/-! ### Starting a load (R170, R183) -/

/-- A LOADING entry for a tenant, with the tokens its completion answers (lastFetch: log entry 67). -/
def State.createLoad (s : State) (h : Sharer) (e : OvEntry) (toks : List (Nat × Nat × Nat)) : State :=
  let (s1, id) := s.freshId
  let i : Inst := { uid := id, owner := h.aspace, sharers := [h], entry := e, st := .loading, verified := false, bytes := []
                    framed := false, waiting := false, waiters := toks, joiners := [], fetched := false, lastFetch := s.clock
                    residentAt := 0 }
  (s1.modCore (fun c => { c with insts := c.insts ++ [i] })).tryFrames id

def Joiner.is (j : Joiner) (h : Sharer) : Bool := j.aspace == h.aspace && j.ot == h.ot && j.ov == h.ov

/-- R170. More tokens wait with a joiner of an instance. -/
def Inst.addWaiters (i : Inst) (h : Sharer) (toks : List (Nat × Nat × Nat)) : Inst :=
  { i with joiners := i.joiners.map (fun j => if j.is h then { j with tokens := j.tokens ++ toks } else j) }

/-- R170, R183. Is an instance a first load of another tenant that a request with this entry waits for? One overlay of a tenant
at a time waits with it (R162: two overlays of one tenant share nothing). -/
def Inst.joinable (i : Inst) (h : Sharer) (e : OvEntry) : Bool :=
  i.st == .loading && i.entry.shareable && i.entry.same e && i.owner != h.aspace && i.joiners.all (fun j => j.is h || j.aspace != h.aspace)

/-- R162, R170, R183. An overlay that is ABSENT for a tenant is asked for with its entry: it joins another tenant's verified
instance, waits for another tenant's first load (where it waits already, its tokens go on with that), or is loaded. toks are the
tokens that wait for it; the answer says whether they complete now. -/
def State.request (s : State) (h : Sharer) (e : OvEntry) (toks : List (Nat × Nat × Nat)) : State × Bool :=
  match (if e.shareable then s.core.insts.find? (fun i =>
      i.st == .resident && i.verified && i.entry.same e && !i.sharers.any (·.aspace == h.aspace)) else none) with
  | some i => (s.modInst i.uid (fun i => { i with sharers := i.sharers ++ [h] }), true)
  | none =>
    match (if e.shareable then s.core.insts.find? (·.joinable h e) else none) with
    | some i =>
      let j : Joiner := { aspace := h.aspace, ot := h.ot, ov := h.ov, entry := e, tokens := toks }
      (s.modInst i.uid (fun i => if i.joiners.any (·.is h) then i.addWaiters h toks else { i with joiners := i.joiners ++ [j] }), false)
    | none => (s.createLoad h e toks, false)

/-- R183. A tenant's own request that waits for another tenant's verification. -/
def State.joining (s : State) (h : Sharer) : Bool :=
  s.core.insts.any (fun i => i.joiners.any (·.is h))

def Consort.sharer (q : Consort) (ov : BitVec 16) : Sharer := { aspace := q.aspace, ot := q.hdr.otaddr, ov := ov }

/-! ### The overlay instructions (R169 to R174) -/

/-- R169. A handle: an overlay id below COUNT. -/
def State.withOverlay (s : State) (i : BitVec 6) (f : BitVec 16 → State) : State :=
  let x := s.getS i.toNat
  if 2 ^ 16 ≤ x.toNat then s.fail .badHandle i.toNat
  else s.tableOr (s.fetchCount s.mine) 0 (fun bs =>
    if validId (leNat bs) x.toNat then f (x.setWidth 16) else s.fail .badHandle i.toNat)

/-- R170. OVLD once token n is free. The entry is read wherever the overlay is ABSENT for the tenant, before any sharing test. -/
def State.ovld (s : State) (i : BitVec 6) (n : Nat) : State :=
  s.withOverlay i (fun ov =>
    let q := s.mine
    let tok := (s.iss.k, s.iss.c, n)
    match s.instFor q ov with
    | some x =>
      if x.st = .resident then s.done
      else (s.startToken n).done.modInst x.uid (fun x => { x with waiters := x.waiters ++ [tok] })
    | none =>
      s.tableOr (s.fetchEntry q ov.toNat) 0 (fun bs =>
        let e := OvEntry.ofBytes bs
        if !e.ok then s.fail .badHandle i.toNat
        else
          let (s1, now) := s.request (q.sharer ov) e [tok]
          (if now then s1 else s1.startToken n).done))

/-- OVLD. -/
def execOvld (i : BitVec 6) (k : BitVec 3) (s : State) : Host.Outcome State Fault Refusal :=
  s.gate (.ovld i k) (fun s => s.withToken k.toNat (fun s => s.ovld i k.toNat))

/-- R168. One more token of a consort on an overlay, if its table has room. -/
def Consort.takeToken (q : Consort) (ov : BitVec 16) : Option Consort :=
  match q.rtokens.find? (fun t => t.ov == ov) with
  | some t =>
    if t.count = 255 then none
    else some { q with rtokens := modFirst (fun t => t.ov == ov) (fun t => { t with count := t.count + 1 }) q.rtokens }
  | none => if q.rtokens.length < 8 then some { q with rtokens := q.rtokens ++ [{ ov := ov, count := 1 }] } else none

/-- R171. OVPIN. -/
def State.ovpin (s : State) (ov : BitVec 16) : State × Word :=
  match s.instFor s.mine ov with
  | none => (s, 0)
  | some x =>
    match s.mine.takeToken ov with
    | none => (s, 3)
    | some q => (s.modMine (fun _ => q), if x.st = .resident then 1 else 2)

def execOvpin (v : BitVec 7) (i : BitVec 6) (s : State) : Host.Outcome State Fault Refusal :=
  s.gate (.ovpin v i) (fun s => s.withOverlay i (fun ov => s.answer v (·.ovpin ov)))

/-- R168. The tokens a consort may not return: the manager's permanent one. -/
def Consort.permanent (q : Consort) (ov : BitVec 16) : Nat :=
  if q.hdr.ovmgr ≠ 0xFFFFFFFF#32 ∧ refOv q.hdr.ovmgr = ov then 1 else 0

/-- R172. One token fewer; an entry that reaches zero is free. -/
def Consort.dropToken (q : Consort) (ov : BitVec 16) : Consort :=
  let ts := modFirst (fun t => t.ov == ov) (fun t => { t with count := t.count - 1 }) q.rtokens
  { q with rtokens := ts.filter (fun t => t.count != 0) }

/-- R172. OVUNPIN. -/
def execOvunpin (i : BitVec 6) (s : State) : Host.Outcome State Fault Refusal :=
  s.gate (.ovunpin i) (fun s => s.withOverlay i (fun ov =>
    if s.mine.held ov ≤ s.mine.permanent ov then s.fail .badHandle i.toNat
    else (s.modMine (·.dropToken ov)).done))

/-- R173. OVEVICT. -/
def State.ovevict (s : State) (ov : BitVec 16) : State × Word :=
  let t := s.mine.aspace
  match s.instFor s.mine ov with
  | none => (s, 0)
  | some x =>
    if x.st = .loading then (s, 3)
    else if s.pins x (some t) ≠ 0 then (s, 1)
    else if s.lanesInside x (some t) then (s, 2)
    else
      let rest := x.sharers.filter (fun h => h.aspace != t)
      (if rest.isEmpty then s.freeInst x.uid else s.modInst x.uid (fun x => { x with sharers := rest }), 0)

def execOvevict (v : BitVec 7) (i : BitVec 6) (s : State) : Host.Outcome State Fault Refusal :=
  s.gate (.ovevict v i) (fun s => s.withOverlay i (fun ov => s.answer v (·.ovevict ov)))

/-- R174. What OVQRY reports; FRAMES of a load that waits for its frames are those it needs (the model's choice, log entry 67). -/
def State.ovqry (s : State) (ov : BitVec 16) : Word :=
  let held := s.mine.held ov % 256 * 2 ^ 24
  match s.instFor s.mine ov with
  | none => BitVec.ofNat 32 held
  | some x =>
    BitVec.ofNat 32 (held + x.verified.toNat * 2 ^ 23 + x.entry.frames * 2 ^ 16 + min (s.pins x none) 255 * 2 ^ 8 +
      (s.lanesInside x none).toNat * 4 + (if x.st = .resident then 2 else 1))

def execOvqry (v : BitVec 7) (i : BitVec 6) (s : State) : Host.Outcome State Fault Refusal :=
  s.gate (.ovqry v i) (fun s => s.withOverlay i (fun ov => s.answer v (fun s => (s, s.ovqry ov))))

/-! ### Transfers between overlays (R175 to R178, R407) -/

/-- R407. Lanes that leave the overlay of the trap handler by such a transfer leave HMASK. -/
def State.leaveHandler (s : State) (set : BitVec 32) (f : Nat → BitVec 32) : State :=
  let h := s.mine.hdr.traph
  if h = 0xFFFFFFFF#32 ∨ refOv s.iss.own ≠ refOv h then s
  else s.modMe (fun c => { c with hmask := c.hmask &&& ~~~(maskOf (fun l => bit set l && refOv (f l) != refOv h)) })

/-- R175. CALLX, once its operands are within the counts. -/
def State.callx (s : State) (o : BitVec 16) (e : BitVec 5) : State :=
  s.tableOr (s.fetchCount s.mine) 0 (fun bs =>
    if !validId (leNat bs) o.toNat then s.fail .badHandle 0
    else match s.instFor s.mine o with
      | none => s.tableOr (s.fetchEntry s.mine o.toNat) 0 (fun bs =>
        if (OvEntry.ofBytes bs).ok then s.miss s.iss.set 1 o else s.fail .badHandle 0)
      | some x =>
        if x.entry.nentry ≤ e.toNat then s.fail .badHandle 0
        else
          let t := BitVec.ofNat 32 (o.toNat * 65536 + x.entry.entryoff.getD e.toNat 0)
          ((s.link s.iss.set).moveSome s.iss.set (fun _ => t) false).leaveHandler s.iss.set (fun _ => t))

def execCallx (o : BitVec 16) (e : BitVec 5) (s : State) : Host.Outcome State Fault Refusal :=
  s.gate (.callx o e) (fun s => s.callx o e)

/-- R29, R176. What becomes of the lanes of set that miss overlay ov: they miss, or the reading of its entry parks or traps
them. reg is the register that names it. -/
inductive Missed where
  | away | bad
  | park (va : DWord) (entry : Nat)
  | trap (cause : Cause) (va : DWord)
  deriving DecidableEq, Repr

def State.missed (s : State) (ov : BitVec 16) : Missed :=
  match s.fetchEntry s.mine ov.toNat with
  | .bytes bs _ => if (OvEntry.ofBytes bs).ok then .away else .bad
  | .absent e va => .park va e
  | .denied va => .trap .xlateDenied va
  | .poison va => .trap .poison va

/-- R29, R176, R178, R180, R405. CALLXR (kind 2) and RETX (kind 3). -/
def State.transferReg (s : State) (r : BitVec 7) (kind : Nat) : State :=
  match s.vecRead [Src.of r [5, 0]] none false [] true (fun _ => none) with
  | .error t => t
  | .ok (_, _, vs) =>
    let x := arg vs 0
    s.tableOr (s.fetchCount s.mine) 0 (fun bs =>
      let fate (l : Nat) : Option Missed :=
        if !validId (leNat bs) (refOv (x.at l)).toNat then some .bad
        else if (s.instFor s.mine (refOv (x.at l))).isNone then some (s.missed (refOv (x.at l)))
        else none
      let those (p : Missed → Bool) : BitVec 32 := maskOf (fun l => bit s.iss.set l && (fate l).any p)
      let bad := those (· == .bad)
      let away := those (· == .away)
      let go := s.iss.set &&& maskOf (fun l => (fate l).isNone)
      let s0 := s.park ((lanesOf s.iss.set).filterMap (fun l => match fate l with
        | some (.park va e) => some { lane := l, fate := .park e, va := va }
        | _ => none)) 0 0
      let s1 := if kind = 2 then s0.link go else s0
      let s2 := (s1.moveSome go x.at false).leaveHandler go x.at
      let ov := refOv (x.at (lowest away))
      let mr := missref kind ov.toNat s.iss.own
      let trapped (cause : Cause) : List TrapGroup :=
        let lanes := those (fun m => match m with
          | .trap c _ => c == cause
          | _ => false)
        let va : DWord := match fate (lowest lanes) with
          | some (.trap _ va) => va
          | _ => 0
        if lanes = 0 then [] else [{ cause := cause, lanes := lanes, info := info260 (lowest lanes) false false va.toNat }]
      let badGroup : List TrapGroup :=
        (if bad = 0 then [] else [{ cause := .badHandle, lanes := bad, info := info79 s.iss.enc 0 r.toNat }]) ++
          trapped .xlateDenied ++ trapped .poison
      if away = 0 then s2.deliver s.iss.k s.iss.c s.iss.own (fun _ => s.iss.at_) badGroup
      else if s.mine.hdr.ovmgr = 0xFFFFFFFF#32 then
        (s2.modMe (fun c => { c with missref := mr })).deliver s.iss.k s.iss.c s.iss.own (fun _ => s.iss.at_)
          (badGroup ++ [{ cause := .overlayMiss, lanes := away, info := mr }])
      else (s2.miss away kind ov).deliver s.iss.k s.iss.c s.iss.own (fun _ => s.iss.at_) badGroup)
· · ·
§ **Task description**
Your task is to copy each line from the material above that includes the word "TrapGroup".

§ **Response box**
      let trapped (cause : Cause) : List TrapGroup :=
      let badGroup : List TrapGroup :=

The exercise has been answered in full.